The second report, “Ranked Choice Voting in New York City: An In-Depth Analysis” authored by FairVote’s Nora Dell and Deb Otis, analyzed campaign activity, voter turnout, demographic trends, and how voters cast their ballots. Some of their findings include: 

  • Turnout of eligible voters in the primary election was the highest it’s been in more than 30 years (partially attributable to the high level of candidates, and therefore competition, up and down the ballot); 
  • The nominees advanced to the general election were supported by the broadest group of voters: every nominee was the Condorcet winner (or the candidate who wins against all others when matched head to head);  
  • RCV helped elect the most diverse and gender-balanced government in history: Democratic nominee Eric Adams became the city’s second Black mayor; the council is majority women (who hold 31 of 51 seats); and candidates of color won more than two-thirds of city council seats. 

Though both reports paint an optimistic picture for the future of RCV, both recommend opportunities to improve future elections: targeted voter education efforts, continued polling on if voters feel better represented under RCV election rules, and additional research on the impact RCV has on campaigning strategy and rhetoric (to name a few). 

There is still much to learn about RCV’s impact: the more data, case studies, and exit polling, the better.

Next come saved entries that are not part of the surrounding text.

-- ==== Sys2Proof/Laws/Memory.lean ====
section
/-!
SUPPORT. What the memory operations do: read after write, the canonical form kept, and equal
contents of canonical memories being equal data.
-/

namespace Sys2Proof.Machine

namespace Memory

/-! ### Reading after an erase and an insert -/

theorem get_erase_same (m : Memory) (a : Nat) :
    get (m.filter (fun c => c.1 != a)) a = background a := by
  induction m with
  | nil => rfl
  | cons c rest ih =>
    by_cases h : c.1 = a
    · simpa [h] using ih
    · simpa [h, get] using ih

theorem get_erase_ne (m : Memory) {a k : Nat} (h : k ≠ a) :
    get (m.filter (fun c => c.1 != a)) k = get m k := by
  induction m with
  | nil => rfl
  | cons c rest ih =>
    by_cases hc : c.1 = a
    · have : c.1 ≠ k := fun e => h (e.symm.trans hc)
      simpa [hc, get, Ne.symm h] using ih
    · simp [hc, get, ih]

theorem get_insert_same (m : Memory) (a : Nat) (b : Byte) (h : ∀ c ∈ m, c.1 ≠ a) :
    get (insert (a, b) m) a = b := by
  induction m with
  | nil => simp [insert, get]
  | cons c rest ih =>
    have hc : c.1 ≠ a := h c (by simp)
    have hr : ∀ d ∈ rest, d.1 ≠ a := fun d hd => h d (by simp [hd])
    by_cases hlt : a < c.1
    · simp [insert, hlt, get]
    · simp [insert, hlt, get, hc, ih hr]

theorem get_insert_ne (m : Memory) {a k : Nat} (b : Byte) (h : k ≠ a) :
    get (insert (a, b) m) k = get m k := by
  induction m with
  | nil => simp [insert, get, Ne.symm h]
  | cons c rest ih =>
    by_cases hlt : a < c.1
    · simp [insert, hlt, get, Ne.symm h]
    · simp [insert, hlt, get, ih]

/-! ### Reading after a write (20_memory.md R53, R57) -/

@[simp] theorem get_set_same (m : Memory) (a : Nat) (b : Byte) : (m.set a b).get a = b := by
  unfold Memory.set
  split
  · rw [get_erase_same]; simp [*]
  · exact get_insert_same _ a b (by simp)

theorem get_set_ne (m : Memory) {a k : Nat} (b : Byte) (h : k ≠ a) :
    (m.set a b).get k = m.get k := by
  unfold Memory.set
  split
  · exact get_erase_ne m h
  · rw [get_insert_ne _ b h, get_erase_ne m h]

theorem get_set (m : Memory) (a k : Nat) (b : Byte) :
    (m.set a b).get k = if k = a then b else m.get k := by
  by_cases h : k = a
  · simp [h]
  · simp [h, get_set_ne m b h]

/-- A span store: the bytes at its addresses, everything else as before. -/
theorem get_setSpan (bytes : List Byte) (m : Memory) (a k : Nat) :
    (m.setSpan a bytes).get k =
      if h : a ≤ k ∧ k < a + bytes.length then bytes[k - a] else m.get k := by
  induction bytes generalizing m a with
  | nil => rw [setSpan, dif_neg (by simp)]
  | cons b rest ih =>
    rw [setSpan, ih, get_set]
    by_cases hk : k = a
    · subst hk
      simp
    · by_cases h : a + 1 ≤ k ∧ k < a + 1 + rest.length
      · rw [dif_pos h, dif_pos (by simp; omega), List.getElem_cons]
        have : k - a ≠ 0 := by omega
        simp [this, Nat.sub_sub]
      · rw [dif_neg h, dif_neg (by simp; omega), if_neg hk]

theorem get_setSpan_outside (bytes : List Byte) (m : Memory) {a k : Nat}
    (h : k < a ∨ a + bytes.length ≤ k) : (m.setSpan a bytes).get k = m.get k := by
  rw [get_setSpan, dif_neg (by omega)]

theorem get_setSpan_inside (bytes : List Byte) (m : Memory) (a j : Nat) (h : j < bytes.length) :
    (m.setSpan a bytes).get (a + j) = bytes[j] := by
  rw [get_setSpan, dif_pos (by omega)]
  simp

@[simp] theorem length_getSpan (m : Memory) (a n : Nat) : (m.getSpan a n).length = n := by
  simp [getSpan]

@[simp] theorem getElem_getSpan (m : Memory) (a n j : Nat) (h : j < (m.getSpan a n).length) :
    (m.getSpan a n)[j] = m.get (a + j) := by
  simp [getSpan]

/-! ### The canonical form -/

theorem wf_nil : wf [] := by simp [wf]

theorem mem_insert {c d : Host.Cell} {m : Memory} : d ∈ insert c m ↔ d = c ∨ d ∈ m := by
  induction m with
  | nil => simp [insert]
  | cons e rest ih =>
    unfold insert
    split
    · simp
    · simp only [List.mem_cons, ih]
      tauto

theorem wf_erase {m : Memory} (h : m.wf) (a : Nat) : wf (m.filter (fun c => c.1 != a)) :=
  ⟨h.1.filter _, fun c hc => h.2 c (List.mem_of_mem_filter hc)⟩

theorem pairwise_insert {a : Nat} {b : Byte} {m : Memory}
    (h : m.Pairwise (fun c d => c.1 < d.1)) (hne : ∀ c ∈ m, c.1 ≠ a) :
    (insert (a, b) m).Pairwise (fun c d => c.1 < d.1) := by
  induction m with
  | nil => simp [insert]
  | cons e rest ih =>
    rw [List.pairwise_cons] at h
    have he : e.1 ≠ a := hne e (by simp)
    unfold insert
    split
    · rename_i hlt
      refine List.pairwise_cons.2 ⟨fun d hd => ?_, List.pairwise_cons.2 h⟩
      rcases List.mem_cons.1 hd with rfl | hd
      · exact hlt
      · exact Nat.lt_trans hlt (h.1 d hd)
    · rename_i hlt
      refine List.pairwise_cons.2 ⟨fun d hd => ?_, ih h.2 (fun c hc => hne c (by simp [hc]))⟩
      rcases mem_insert.1 hd with rfl | hd
      · simp only at hlt ⊢; omega
      · exact h.1 d hd

/-- A write at a valid address keeps the canonical form. -/
theorem wf_set {m : Memory} (h : m.wf) {a : Nat} (ha : a < Config.memSize) (b : Byte) :
    (m.set a b).wf := by
  unfold Memory.set
  split
  · exact wf_erase h a
  · rename_i hb
    refine ⟨pairwise_insert (wf_erase h a).1 (by simp), fun c hc => ?_⟩
    rcases mem_insert.1 hc with rfl | hc
    · exact ⟨ha, hb⟩
    · exact (wf_erase h a).2 c hc

/-- A span store at valid addresses keeps the canonical form. -/
theorem wf_setSpan (bytes : List Byte) {m : Memory} (h : m.wf) {a : Nat}
    (ha : a + bytes.length ≤ Config.memSize) : (m.setSpan a bytes).wf := by
  induction bytes generalizing m a with
  | nil => exact h
  | cons b rest ih =>
    simp only [List.length_cons] at ha
    exact ih (wf_set h (by omega) b) (by omega)

/-- `normalize` is in canonical form. -/
theorem wf_normalize (m : Memory) : m.normalize.wf := by
  constructor
  · unfold normalize
    refine List.Pairwise.filterMap _ ?_ List.pairwise_lt_range
    intro a a' hlt c hc d hd
    split at hc <;> split at hd <;> simp_all
    rw [← hc, ← hd]
    exact hlt
  · intro c hc
    obtain ⟨a, ha, hc⟩ := List.mem_filterMap.1 hc
    split at hc
    · simp at hc
    · obtain rfl := Option.some.inj hc
      exact ⟨List.mem_range.1 ha, by assumption⟩

/-- The head of a canonical memory is the lowest address at which it differs from the reset
contents. -/
theorem get_of_lt_head {c : Host.Cell} {rest : Memory} (h : wf (c :: rest)) {k : Nat}
    (hk : k < c.1) : get (c :: rest) k = background k := by
  have hall : ∀ d ∈ c :: rest, d.1 ≠ k := by
    intro d hd
    rcases List.mem_cons.1 hd with rfl | hd
    · omega
    · have := (List.pairwise_cons.1 h.1).1 d hd
      omega
  clear h hk
  generalize c :: rest = m at hall
  induction m with
  | nil => rfl
  | cons e t ih =>
    rw [get, if_neg (hall e (by simp))]
    exact ih (fun d hd => hall d (by simp [hd]))

theorem wf_tail {c : Host.Cell} {rest : Memory} (h : wf (c :: rest)) : wf rest :=
  ⟨(List.pairwise_cons.1 h.1).2, fun d hd => h.2 d (by simp [hd])⟩

theorem get_tail_of_head {c : Host.Cell} {rest : Memory} (h : wf (c :: rest)) :
    get rest c.1 = background c.1 := by
  have hp := (List.pairwise_cons.1 h.1).1
  clear h
  induction rest with
  | nil => rfl
  | cons e t ih =>
    have := hp e (by simp)
    rw [get, if_neg (by omega)]
    exact ih (fun d hd => hp d (by simp [hd]))

end Memory

/-! ### Spans and ranges -/

theorem spanFits_iff (a n : Nat) :
    spanFits a n = true ↔ n = 0 ∨ a + n ≤ Config.memSize := by
  simp [spanFits]
  omega

@[simp] theorem length_bcdDigits (b : Byte) : (bcdDigits b).length = 3 := rfl

@[simp] theorem State.length_vRange (s : State) (x : Reg) : (s.vRange x).length = x.val + 1 := by
  simp [State.vRange]

@[simp] theorem State.getElem_vRange (s : State) (x : Reg) (j : Nat)
    (h : j < (s.vRange x).length) :
    (s.vRange x)[j] = s.getV ⟨j, by have := x.isLt; simp at h; omega⟩ := by
  simp [State.vRange, State.getV]

end Sys2Proof.Machine
end

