/-! ### `raise` -/

@[simp] theorem State.raise_v (c : FatalCondition) (info : BitVec 17) (op : Word) :
    (s.raise c info op).v = s.v := rfl
@[simp] theorem State.raise_i (c : FatalCondition) (info : BitVec 17) (op : Word) :
    (s.raise c info op).i = s.i := rfl
@[simp] theorem State.raise_pc (c : FatalCondition) (info : BitVec 17) (op : Word) :
    (s.raise c info op).pc = s.pc := rfl
@[simp] theorem State.raise_stk (c : FatalCondition) (info : BitVec 17) (op : Word) :
    (s.raise c info op).stk = s.stk := rfl
@[simp] theorem State.raise_sp (c : FatalCondition) (info : BitVec 17) (op : Word) :
    (s.raise c info op).sp = s.sp := rfl
@[simp] theorem State.raise_dt (c : FatalCondition) (info : BitVec 17) (op : Word) :
    (s.raise c info op).dt = s.dt := rfl
@[simp] theorem State.raise_st (c : FatalCondition) (info : BitVec 17) (op : Word) :
    (s.raise c info op).st = s.st := rfl
@[simp] theorem State.raise_mem (c : FatalCondition) (info : BitVec 17) (op : Word) :
    (s.raise c info op).mem = s.mem := rfl
@[simp] theorem State.raise_fb (c : FatalCondition) (info : BitVec 17) (op : Word) :
    (s.raise c info op).fb = s.fb := rfl
@[simp] theorem State.raise_key (c : FatalCondition) (info : BitVec 17) (op : Word) :
    (s.raise c info op).key = s.key := rfl
@[simp] theorem State.raise_redraw (c : FatalCondition) (info : BitVec 17) (op : Word) :
    (s.raise c info op).redraw = s.redraw := rfl
@[simp] theorem State.raise_halt (c : FatalCondition) (info : BitVec 17) (op : Word) :
    (s.raise c info op).halt = .fatal c := rfl
@[simp] theorem State.raise_faultInfo (c : FatalCondition) (info : BitVec 17) (op : Word) :
    (s.raise c info op).faultInfo = info := rfl
@[simp] theorem State.raise_faultPc (c : FatalCondition) (info : BitVec 17) (op : Word) :
    (s.raise c info op).faultPc = s.pc := rfl
@[simp] theorem State.raise_faultOp (c : FatalCondition) (info : BitVec 17) (op : Word) :
    (s.raise c info op).faultOp = op := rfl
@[simp] theorem State.raise_stepResult (c : FatalCondition) (info : BitVec 17) (op : Word) :
    (s.raise c info op).stepResult = .fault c := rfl
@[simp] theorem State.raise_tone (c : FatalCondition) (info : BitVec 17) (op : Word) :
    (s.raise c info op).tone = s.tone := rfl
@[simp] theorem State.raise_randIn (c : FatalCondition) (info : BitVec 17) (op : Word) :
    (s.raise c info op).randIn = s.randIn := rfl
@[simp] theorem State.raise_randIdx (c : FatalCondition) (info : BitVec 17) (op : Word) :
    (s.raise c info op).randIdx = s.randIdx := rfl

/-! ### `beginStep` -/

@[simp] theorem State.beginStep_v (rand : Byte) : (s.beginStep rand).v = s.v := rfl
@[simp] theorem State.beginStep_i (rand : Byte) : (s.beginStep rand).i = s.i := rfl
@[simp] theorem State.beginStep_pc (rand : Byte) : (s.beginStep rand).pc = s.pc := rfl
@[simp] theorem State.beginStep_stk (rand : Byte) : (s.beginStep rand).stk = s.stk := rfl
@[simp] theorem State.beginStep_sp (rand : Byte) : (s.beginStep rand).sp = s.sp := rfl
@[simp] theorem State.beginStep_dt (rand : Byte) : (s.beginStep rand).dt = s.dt := rfl
@[simp] theorem State.beginStep_st (rand : Byte) : (s.beginStep rand).st = s.st := rfl
@[simp] theorem State.beginStep_mem (rand : Byte) : (s.beginStep rand).mem = s.mem := rfl
@[simp] theorem State.beginStep_fb (rand : Byte) : (s.beginStep rand).fb = s.fb := rfl
@[simp] theorem State.beginStep_key (rand : Byte) : (s.beginStep rand).key = s.key := rfl
@[simp] theorem State.beginStep_redraw (rand : Byte) : (s.beginStep rand).redraw = false := rfl
@[simp] theorem State.beginStep_halt (rand : Byte) : (s.beginStep rand).halt = s.halt := rfl
@[simp] theorem State.beginStep_faultInfo (rand : Byte) :
    (s.beginStep rand).faultInfo = s.faultInfo := rfl
@[simp] theorem State.beginStep_faultPc (rand : Byte) :
    (s.beginStep rand).faultPc = s.faultPc := rfl
@[simp] theorem State.beginStep_faultOp (rand : Byte) :
    (s.beginStep rand).faultOp = s.faultOp := rfl
@[simp] theorem State.beginStep_stepResult (rand : Byte) :
    (s.beginStep rand).stepResult = .ok := rfl
@[simp] theorem State.beginStep_tone (rand : Byte) : (s.beginStep rand).tone = s.tone := rfl
@[simp] theorem State.beginStep_randIn (rand : Byte) : (s.beginStep rand).randIn = rand := rfl
@[simp] theorem State.beginStep_randIdx (rand : Byte) :
    (s.beginStep rand).randIdx = s.randIdx := rfl

/-! ### `nextDraw` -/

@[simp] theorem State.nextDraw_v : s.nextDraw.v = s.v := rfl
@[simp] theorem State.nextDraw_i : s.nextDraw.i = s.i := rfl
@[simp] theorem State.nextDraw_pc : s.nextDraw.pc = s.pc := rfl
@[simp] theorem State.nextDraw_stk : s.nextDraw.stk = s.stk := rfl
@[simp] theorem State.nextDraw_sp : s.nextDraw.sp = s.sp := rfl
@[simp] theorem State.nextDraw_dt : s.nextDraw.dt = s.dt := rfl
@[simp] theorem State.nextDraw_st : s.nextDraw.st = s.st := rfl
@[simp] theorem State.nextDraw_mem : s.nextDraw.mem = s.mem := rfl
@[simp] theorem State.nextDraw_fb : s.nextDraw.fb = s.fb := rfl
@[simp] theorem State.nextDraw_key : s.nextDraw.key = s.key := rfl
@[simp] theorem State.nextDraw_redraw : s.nextDraw.redraw = s.redraw := rfl
@[simp] theorem State.nextDraw_halt : s.nextDraw.halt = s.halt := rfl
@[simp] theorem State.nextDraw_faultInfo : s.nextDraw.faultInfo = s.faultInfo := rfl
@[simp] theorem State.nextDraw_faultPc : s.nextDraw.faultPc = s.faultPc := rfl
@[simp] theorem State.nextDraw_faultOp : s.nextDraw.faultOp = s.faultOp := rfl
@[simp] theorem State.nextDraw_stepResult : s.nextDraw.stepResult = s.stepResult := rfl
@[simp] theorem State.nextDraw_tone : s.nextDraw.tone = s.tone := rfl
@[simp] theorem State.nextDraw_randIn : s.nextDraw.randIn = s.randIn := rfl
@[simp] theorem State.nextDraw_randIdx : s.nextDraw.randIdx = s.randIdx + 1 := rfl
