-- ==== Sys2Proof/Laws/PerInstr.lean ====
section
/-!
SUPPORT. Statements made per instruction. Family EncodingMatchesRow: the encoded word carries the
fixed bits of the instruction's row of spec/opcode_table.json, "(op AND mask_r) == match_r"
(30_encoding.md R75).
-/

namespace Sys2Proof.Laws.EncodingMatchesRow

/-- The row's `mask` and `match` (opcode_table.json). -/
def row (i : Instr) : Word × Word :=
  match i with
  | .cls => (0xFFFF, 0x00E0)
  | .ret => (0xFFFF, 0x00EE)
  | .sys _ => (0xF000, 0x0000)
  | .jp _ => (0xF000, 0x1000)
  | .call _ => (0xF000, 0x2000)
  | .sek _ _ => (0xF000, 0x3000)
  | .snek _ _ => (0xF000, 0x4000)
  | .se _ _ => (0xF00F, 0x5000)
  | .ldk _ _ => (0xF000, 0x6000)
  | .addk _ _ => (0xF000, 0x7000)
  | .mov _ _ => (0xF00F, 0x8000)
  | .or _ _ => (0xF00F, 0x8001)
  | .and _ _ => (0xF00F, 0x8002)
  | .xor _ _ => (0xF00F, 0x8003)
  | .add _ _ => (0xF00F, 0x8004)
  | .sub _ _ => (0xF00F, 0x8005)
  | .shr _ _ => (0xF00F, 0x8006)
  | .subn _ _ => (0xF00F, 0x8007)
  | .shl _ _ => (0xF00F, 0x800E)
  | .sne _ _ => (0xF00F, 0x9000)
  | .ldi _ => (0xF000, 0xA000)
  | .jpv0 _ => (0xF000, 0xB000)
  | .rnd _ _ => (0xF000, 0xC000)
  | .drw _ _ _ => (0xF000, 0xD000)
  | .skp _ => (0xF0FF, 0xE09E)
  | .sknp _ => (0xF0FF, 0xE0A1)
  | .getdt _ => (0xF0FF, 0xF007)
  | .waitk _ => (0xF0FF, 0xF00A)
  | .setdt _ => (0xF0FF, 0xF015)
  | .setst _ => (0xF0FF, 0xF018)
  | .addi _ => (0xF0FF, 0xF01E)
  | .font _ => (0xF0FF, 0xF029)
  | .bcd _ => (0xF0FF, 0xF033)
  | .stm _ => (0xF0FF, 0xF055)
  | .ldm _ => (0xF0FF, 0xF065)

/-- The word of `i` carries the fixed bits of its row. -/
def Statement (i : Instr) : Prop := encode i &&& (row i).1 = (row i).2

theorem cls : Statement .cls :=
  rfl

theorem ret : Statement .ret :=
  rfl

theorem sys (nnn : Imm12) : Statement (.sys nnn) :=
  (packNNN_and_mask _ _).trans rfl

theorem jp (nnn : Imm12) : Statement (.jp nnn) :=
  (packNNN_and_mask _ _).trans rfl

theorem call (nnn : Imm12) : Statement (.call nnn) :=
  (packNNN_and_mask _ _).trans rfl

theorem sek (x : Reg) (nn : Imm8) : Statement (.sek x nn) :=
  (packXNN_and_mask _ _ _).trans rfl

theorem snek (x : Reg) (nn : Imm8) : Statement (.snek x nn) :=
  (packXNN_and_mask _ _ _).trans rfl

theorem se (x y : Reg) : Statement (.se x y) :=
  (packXYN_and_minor _ _ _ _).trans rfl

theorem ldk (x : Reg) (nn : Imm8) : Statement (.ldk x nn) :=
  (packXNN_and_mask _ _ _).trans rfl

theorem addk (x : Reg) (nn : Imm8) : Statement (.addk x nn) :=
  (packXNN_and_mask _ _ _).trans rfl

theorem mov (x y : Reg) : Statement (.mov x y) :=
  (packXYN_and_minor _ _ _ _).trans rfl

theorem or (x y : Reg) : Statement (.or x y) :=
  (packXYN_and_minor _ _ _ _).trans rfl

theorem and (x y : Reg) : Statement (.and x y) :=
  (packXYN_and_minor _ _ _ _).trans rfl

theorem xor (x y : Reg) : Statement (.xor x y) :=
  (packXYN_and_minor _ _ _ _).trans rfl

theorem add (x y : Reg) : Statement (.add x y) :=
  (packXYN_and_minor _ _ _ _).trans rfl

theorem sub (x y : Reg) : Statement (.sub x y) :=
  (packXYN_and_minor _ _ _ _).trans rfl

theorem shr (x y : Reg) : Statement (.shr x y) :=
  (packXYN_and_minor _ _ _ _).trans rfl

theorem subn (x y : Reg) : Statement (.subn x y) :=
  (packXYN_and_minor _ _ _ _).trans rfl

theorem shl (x y : Reg) : Statement (.shl x y) :=
  (packXYN_and_minor _ _ _ _).trans rfl

theorem sne (x y : Reg) : Statement (.sne x y) :=
  (packXYN_and_minor _ _ _ _).trans rfl

theorem ldi (nnn : Imm12) : Statement (.ldi nnn) :=
  (packNNN_and_mask _ _).trans rfl

theorem jpv0 (nnn : Imm12) : Statement (.jpv0 nnn) :=
  (packNNN_and_mask _ _).trans rfl

theorem rnd (x : Reg) (nn : Imm8) : Statement (.rnd x nn) :=
  (packXNN_and_mask _ _ _).trans rfl

theorem drw (x y : Reg) (n : Imm4) : Statement (.drw x y n) :=
  (packXYN_and_mask _ _ _ _).trans rfl

theorem skp (x : Reg) : Statement (.skp x) :=
  (packXNN_and_minor _ _ _).trans rfl

theorem sknp (x : Reg) : Statement (.sknp x) :=
  (packXNN_and_minor _ _ _).trans rfl

theorem getdt (x : Reg) : Statement (.getdt x) :=
  (packXNN_and_minor _ _ _).trans rfl

theorem waitk (x : Reg) : Statement (.waitk x) :=
  (packXNN_and_minor _ _ _).trans rfl

theorem setdt (x : Reg) : Statement (.setdt x) :=
  (packXNN_and_minor _ _ _).trans rfl

theorem setst (x : Reg) : Statement (.setst x) :=
  (packXNN_and_minor _ _ _).trans rfl

theorem addi (x : Reg) : Statement (.addi x) :=
  (packXNN_and_minor _ _ _).trans rfl

theorem font (x : Reg) : Statement (.font x) :=
  (packXNN_and_minor _ _ _).trans rfl

theorem bcd (x : Reg) : Statement (.bcd x) :=
  (packXNN_and_minor _ _ _).trans rfl

theorem stm (x : Reg) : Statement (.stm x) :=
  (packXNN_and_minor _ _ _).trans rfl

theorem ldm (x : Reg) : Statement (.ldm x) :=
  (packXNN_and_minor _ _ _).trans rfl

end Sys2Proof.Laws.EncodingMatchesRow
end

But initial research on the NYC experience suggests voters understood the reform and utilized the opportunity to rank candidates, elected candidates were consensus winners, and representative outcomes ensued. That’s thanks in large part to the tireless work of coalition advocates and volunteers who worked to ensure candidates and voters were educated and equipped for their first RCV election.    

If you’re feeling woeful about the upcoming primary election, remember that it doesn’t have to be this way: voters in municipalities and states both red and blue are opting to utilize election systems that put their needs first, and capture more nuanced voter sentiment when more than two candidates throw their hat in the ring.